Just have to ignore, block and report, and not fall for clicking any links.
Just got email from Latitude today regarding the breach. But I don't recall ever signing up with Latitude. I checked this through ClearScore. Is it possible that some of the BNPL uses Latitude?
So has anyone applied for a new licence due to this latitude breach and gotten the cost 'reimbursed' as per their latest email? What's the process like as it's not exactly elaborated on in the email. Since at least in QLD they've stopped the free licence replacements offered with the previous Optus breach.

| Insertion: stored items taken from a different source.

/-! ### Decoding: every constructor, from words written out from the tables -/

theorem test_decode_initialize : decode (.cmd [0x00030001#32]) = .ok (.cmdInitialize true true 0) := by decide
theorem test_decode_initialize_ep_only : decode (.cmd [0x00020001#32]) = .ok (.cmdInitialize false true 0) := by decide
theorem test_decode_uninitialize : decode (.cmd [0x00000002#32]) = .ok (.cmdUninitialize 0) := by decide
theorem test_decode_power_control : decode (.cmd [0x00010003#32]) = .ok (.cmdPowerControl true 0) := by decide
theorem test_decode_port_vbus : decode (.cmd [0x00010210#32]) = .ok (.cmdPortVbus 2 true 0) := by decide
theorem test_decode_port_reset : decode (.cmd [0x00000311#32]) = .ok (.cmdPortReset 3 0) := by decide
theorem test_decode_port_suspend : decode (.cmd [0x00000012#32]) = .ok (.cmdPortSuspend 0 0) := by decide
theorem test_decode_port_resume : decode (.cmd [0x00000013#32]) = .ok (.cmdPortResume 0 0) := by decide
theorem test_decode_port_get_state : decode (.cmd [0x00000114#32]) = .ok (.cmdPortGetState 1 0) := by decide
theorem test_decode_get_frame_number : decode (.cmd [0x00000015#32]) = .ok (.cmdGetFrameNumber 0) := by decide
/-- V-E2. -/
theorem test_decode_ep_create :
    decode (.cmd [0x0C810120#32, 0x00030008#32]) = .ok (.cmdEpCreate 1 0 1 true 3 8 3 0) := by decide
/-- V-C2's frame. -/
theorem test_decode_ep_modify : decode (.cmd [0x00050121#32, 0x00000008#32]) = .ok (.cmdEpModify 1 5 0 8 0) := by decide
theorem test_decode_ep_delete : decode (.cmd [0x00000322#32]) = .ok (.cmdEpDelete 3 0) := by decide
theorem test_decode_ep_reset : decode (.cmd [0x00001023#32]) = .ok (.cmdEpReset 16 0) := by decide
/-- P2's frame. -/
theorem test_decode_ep_transfer :
    decode (.cmd [0x00220124#32, 0x20001001#32, 0x00000005#32]) = .ok (.cmdEpTransfer 1 2 2 0x20001001 5 0) := by decide
theorem test_decode_ep_transfer_result : decode (.cmd [0x00000225#32]) = .ok (.cmdEpTransferResult 2 0) := by decide
theorem test_decode_ep_transfer_abort : decode (.cmd [0x00000126#32]) = .ok (.cmdEpTransferAbort 1 0) := by decide
/-- Two frames in one stream: the length is the opcode's (R102). -/
theorem test_decode_stream : decodeCmd [0x09810120#32, 0x00000040#32, 0x00000015#32] =
    .ok (.cmdEpCreate 1 1 1 true 2 64 0 0, [0x00000015#32]) := by decide
/-- V-E10 and a frame cut short. -/
theorem test_decode_rejects :
    decode (.cmd [0x000000FF#32]) = .error (.unknownOpcode 0xFF) ∧ decode (.cmd [0x00130124#32]) = .error .truncatedFrame ∧
    decode (.gint 0xDCFFFFE7#32) = .error .noSource ∧ decode (.hcint 0 0xFFFFF800#32) = .error .noCause ∧
    decode (.hprt 0xFFFFFFF5#32) = .error .noPortCause := by decide
theorem test_decode_hprtint : decode (.gint 0x01000000#32) = .ok .gintHprtint := by decide
theorem test_decode_discint : decode (.gint 0x20000000#32) = .ok .gintDiscint := by decide
theorem test_decode_rxflvl : decode (.gint 0x00000010#32) = .ok .gintRxflvl := by decide
theorem test_decode_gint_hcint : decode (.gint 0x02000000#32) = .ok .gintHcint := by decide
theorem test_decode_sof : decode (.gint 0x00000008#32) = .ok .gintSof := by decide
/-- The order of the passes (R222). -/
theorem test_decode_passes :
    decodeGint 0x23000018#32 = [.gintHprtint, .gintDiscint, .gintRxflvl, .gintHcint, .gintSof] := by decide
theorem test_decode_xfrc : decode (.hcint 0 0x001#32) = .ok (.hcintXfrc 0) := by decide
theorem test_decode_stall : decode (.hcint 1 0x008#32) = .ok (.hcintStall 1) := by decide
theorem test_decode_nak : decode (.hcint 2 0x010#32) = .ok (.hcintNak 2) := by decide
theorem test_decode_ack : decode (.hcint 3 0x020#32) = .ok (.hcintAck 3) := by decide
theorem test_decode_txerr : decode (.hcint 4 0x080#32) = .ok (.hcintTxerr 4) := by decide
theorem test_decode_bberr : decode (.hcint 5 0x100#32) = .ok (.hcintBberr 5) := by decide
theorem test_decode_dterr : decode (.hcint 6 0x400#32) = .ok (.hcintDterr 6) := by decide
theorem test_decode_chh : decode (.hcint 7 0x002#32) = .ok (.hcintChh 7) := by decide
theorem test_decode_nyet : decode (.hcint 8 0x040#32) = .ok (.hcintNyet 8) := by decide
theorem test_decode_rsv2 : decode (.hcint 9 0x004#32) = .ok (.hcintRsv2 9) := by decide
theorem test_decode_rsv9 : decode (.hcint 15 0x200#32) = .ok (.hcintRsv9 15) := by decide
/-- The priorities of R190: each word holds a bit and all bits that give way to it. -/
theorem test_decode_priority :
    [0x7FF#32, 0x7FE#32, 0x7F6#32, 0x7E6#32, 0x7C6#32, 0x746#32, 0x646#32, 0x246#32].map (decodeHcint 0) =
      [some (.hcintXfrc 0), some (.hcintStall 0), some (.hcintNak 0), some (.hcintAck 0), some (.hcintTxerr 0),
        some (.hcintBberr 0), some (.hcintDterr 0), some (.hcintChh 0)] := by decide
/-- V-F1's status word. -/
theorem test_decode_in_data : decode (.rxsts 0x00040030#32) = .ok (.rxstsInData 0 3 0 0) := by decide
theorem test_decode_in_xfer_done : decode (.rxsts 0x00060000#32) = .ok (.rxstsInXferDone 0 0 0 0) := by decide
theorem test_decode_toggle_err : decode (.rxsts 0x000B7FF3#32) = .ok (.rxstsToggleErr 3 2047 2 0) := by decide
/-- V-F6's status word. -/
theorem test_decode_ch_halted : decode (.rxsts 0x000E0040#32) = .ok (.rxstsChHalted 0 4 0 0) := by decide
theorem test_decode_rx_other : decode (.rxsts 0x003E001F#32) = .ok (.rxstsOther 15 1 0 15 1) := by decide
theorem test_decode_pcdet : decode (.hprt 0x00001003#32) = .ok .hprtPcdet := by decide
/-- P5 step 5's port word. -/
theorem test_decode_penchng : decode (.hprt 0x0002100D#32) = .ok (.hprtPenchng true 1) := by decide
/-- The table's words: a command, a source, a cause and a receive class. -/
theorem test_decode_table :
    decodeTableWord 32 0x20 = some (.cmdEpCreate 0 0 0 false 0 0 0 0) ∧ decodeTableWord 32 0x20000000 = some .gintDiscint ∧
    decodeTableWord 16 0x400 = some (.hcintDterr 0) ∧ decodeTableWord 24 0x0A0000 = some (.rxstsToggleErr 0 0 0 0) := by
  decide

Already got breached 3 times, how easy to hack all these stupid Aussie companies
Same, already had Equifax and new licence thanks to Optus, so you should have all that already too lol
Has anyone signed up to ambulance chasers trying to do class action.. Something came up on my phones web browser the other day to add your name to their list, Can't remember and never heard of the lawyers name before.
I closed my latitude account late last year in response to the Harvey Norman Shenanigans.
Yet, a month later I get an email saying I haven’t used my account in awhile????!!!!
I doubt once joined you can ever leave.
I’m assuming my perhaps-closed account info has been breached.